Set down every line of the data, unchanged and complete.

Supplied material Start Marker

/-! ## The matrix unit -/

/-- R70, R73, R164, R165, R280, R287, R301: MNOP has no effect but its MSN; MZERO, MSCALE and MRELEASE change one slot or
handle, a handle that is not valid raising M_SLOT; MBATCH arrives at its barrier if the unit is a member, and completes its
batch, or waits for the flip; a released slot returns at the commit; a word that is no M instruction raises M_ILLEGAL. A word
takes the core clocks of R301 and its MSN at its last; MZERO reads at its first and clears at its last (log entry 27). An
M-fault holds the unit at its word and puts a record with the MSN behind the team's. -/
def Obligations.MatrixWordsOnSlotsAndBatches : Prop :=
  ∀ (s : State) (tid : Nat) (e : QEntry) (h : BitVec 4) (o : BitVec 15) (b : BitVec 5) (n : BitVec 10) (w : W32) (x : Nat),
    s.cur = .mat tid e →
    let t0 := s.team tid
    let v := t0.slot x
    let at_ := o.toNat * 32
    let held := (t0.ah.filter (fun a => a.2.getLsbD 15)).length + t0.released.length
    (∃ t, exec .mMnop s = .next t ∧ MDone s t tid t0 ∧ t.ctxs = s.ctxs) ∧
    RaisesM s (exec (.eIllegalMWord w) s) tid e 0x201 0 0 0 ∧
    (∀ f : MFault, ∃ t, s.raiseM tid f e = t ∧ MRaised s t tid f e) ∧
    ((spGet t0.ah h.toNat).getLsbD 15 = false → ∀ i ∈ [.mMzero h, .mMscale h o, .mMrelease h],
      RaisesM s (exec i s) tid e 0x205 0 (BitVec.ofNat 64 h.toNat) (BitVec.ofNat 64 held)) ∧
    (HandleIs t0 h.toNat x →
      (∃ t t1, exec (.mMzero h) s = .next t ∧ MRuns s t tid t1 64 ∧ t1 = { t0 with slotState := t1.slotState } ∧
        ∀ y, t1.slot y = if y = x then { v with elems := [], e := 0, eset := false, ovf := false, renorms := 0 } else t0.slot y) ∧
      (t0.share < at_ + 4 → RaisesM s (exec (.mMscale h o) s) tid e 0x207
        (BitVec.ofNat 64 (if t0.share ≤ at_ then at_ else t0.share)) 16 (BitVec.ofNat 64 t0.share)) ∧
      (at_ + 4 ≤ t0.share → t0.spPoisoned at_ = false → ∃ t t1, exec (.mMscale h o) s = .next t ∧ MDone s t tid t1 ∧
        t1 = { t0 with slotState := t1.slotState } ∧
        ∀ y, t1.slot y = if y = x then { v with t := BitVec.ofNat 32 (t0.spRead at_ 4) } else t0.slot y) ∧
      (∃ t t1, exec (.mMrelease h) s = .next t ∧ MDone s t tid t1 ∧
        t1 = { t0 with ah := t1.ah, released := t1.released } ∧
        (spGet t1.ah h.toNat).getLsbD 15 = false ∧ (∀ k, k ≠ h.toNat → spGet t1.ah k = spGet t0.ah k) ∧
        t1.free = t0.free ∧ t1.released = t0.released ++ [(h.toNat, x)])) ∧
    (let y := t0.bar b.toNat
     let member := b.toNat < t0.bars ∧ y.getLsbD 17 = true
     (member → y.getLsbD 35 = true → exec (.mMbatch b n) s = .next s) ∧
     (¬ (member ∧ y.getLsbD 35 = true) → ∃ t, exec (.mMbatch b n) s = .next t ∧ SameBytes s t ∧
       (t.team tid).msn = t0.msn + 1 ∧ (t.team tid).mq = consumeHead t0.mq ∧ (t.core (tid / 4)).matSwitch = true ∧
       (member → BarArrival y ((t.team tid).bar b.toNat) 17 false) ∧ (¬ member → (t.team tid).bn = t0.bn) ∧
       (t.ctx tid).mwaits = (s.ctx tid).mwaits.filter (fun m => !(t.team tid).batchDone m.1) ∧
       ∀ m ∈ (s.ctx tid).mwaits, (t.team tid).batchDone m.1 = true → 0 < m.2.1 → m.2.1 < 64 →
         (t.ctx tid).token (BitVec.ofNat 6 m.2.1) = false ∧
           (t.ctx tid).get (BitVec.ofNat 6 m.2.1) = t0.msn.zeroExtend 64))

Supplied material End Marker

## Answer to the exercise
/-! ## The matrix unit -/

/-- R70, R73, R164, R165, R280, R287, R301: MNOP has no effect but its MSN; MZERO, MSCALE and MRELEASE change one slot or
handle, a handle that is not valid raising M_SLOT; MBATCH arrives at its barrier if the unit is a member, and completes its
batch, or waits for the flip; a released slot returns at the commit; a word that is no M instruction raises M_ILLEGAL. A word
takes the core clocks of R301 and its MSN at its last; MZERO reads at its first and clears at its last (log entry 27). An
M-fault holds the unit at its word and puts a record with the MSN behind the team's. -/
def Obligations.MatrixWordsOnSlotsAndBatches : Prop :=
  ∀ (s : State) (tid : Nat) (e : QEntry) (h : BitVec 4) (o : BitVec 15) (b : BitVec 5) (n : BitVec 10) (w : W32) (x : Nat),
    s.cur = .mat tid e →
    let t0 := s.team tid
    let v := t0.slot x
    let at_ := o.toNat * 32
    let held := (t0.ah.filter (fun a => a.2.getLsbD 15)).length + t0.released.length
    (∃ t, exec .mMnop s = .next t ∧ MDone s t tid t0 ∧ t.ctxs = s.ctxs) ∧
    RaisesM s (exec (.eIllegalMWord w) s) tid e 0x201 0 0 0 ∧
    (∀ f : MFault, ∃ t, s.raiseM tid f e = t ∧ MRaised s t tid f e) ∧
    ((spGet t0.ah h.toNat).getLsbD 15 = false → ∀ i ∈ [.mMzero h, .mMscale h o, .mMrelease h],
      RaisesM s (exec i s) tid e 0x205 0 (BitVec.ofNat 64 h.toNat) (BitVec.ofNat 64 held)) ∧
    (HandleIs t0 h.toNat x →
      (∃ t t1, exec (.mMzero h) s = .next t ∧ MRuns s t tid t1 64 ∧ t1 = { t0 with slotState := t1.slotState } ∧
        ∀ y, t1.slot y = if y = x then { v with elems := [], e := 0, eset := false, ovf := false, renorms := 0 } else t0.slot y) ∧
      (t0.share < at_ + 4 → RaisesM s (exec (.mMscale h o) s) tid e 0x207
        (BitVec.ofNat 64 (if t0.share ≤ at_ then at_ else t0.share)) 16 (BitVec.ofNat 64 t0.share)) ∧
      (at_ + 4 ≤ t0.share → t0.spPoisoned at_ = false → ∃ t t1, exec (.mMscale h o) s = .next t ∧ MDone s t tid t1 ∧
        t1 = { t0 with slotState := t1.slotState } ∧
        ∀ y, t1.slot y = if y = x then { v with t := BitVec.ofNat 32 (t0.spRead at_ 4) } else t0.slot y) ∧
      (∃ t t1, exec (.mMrelease h) s = .next t ∧ MDone s t tid t1 ∧
        t1 = { t0 with ah := t1.ah, released := t1.released } ∧
        (spGet t1.ah h.toNat).getLsbD 15 = false ∧ (∀ k, k ≠ h.toNat → spGet t1.ah k = spGet t0.ah k) ∧
        t1.free = t0.free ∧ t1.released = t0.released ++ [(h.toNat, x)])) ∧
    (let y := t0.bar b.toNat
     let member := b.toNat < t0.bars ∧ y.getLsbD 17 = true
     (member → y.getLsbD 35 = true → exec (.mMbatch b n) s = .next s) ∧
     (¬ (member ∧ y.getLsbD 35 = true) → ∃ t, exec (.mMbatch b n) s = .next t ∧ SameBytes s t ∧
       (t.team tid).msn = t0.msn + 1 ∧ (t.team tid).mq = consumeHead t0.mq ∧ (t.core (tid / 4)).matSwitch = true ∧
       (member → BarArrival y ((t.team tid).bar b.toNat) 17 false) ∧ (¬ member → (t.team tid).bn = t0.bn) ∧
       (t.ctx tid).mwaits = (s.ctx tid).mwaits.filter (fun m => !(t.team tid).batchDone m.1) ∧
       ∀ m ∈ (s.ctx tid).mwaits, (t.team tid).batchDone m.1 = true → 0 < m.2.1 → m.2.1 < 64 →
         (t.ctx tid).token (BitVec.ofNat 6 m.2.1) = false ∧
           (t.ctx tid).get (BitVec.ofNat 6 m.2.1) = t0.msn.zeroExtend 64))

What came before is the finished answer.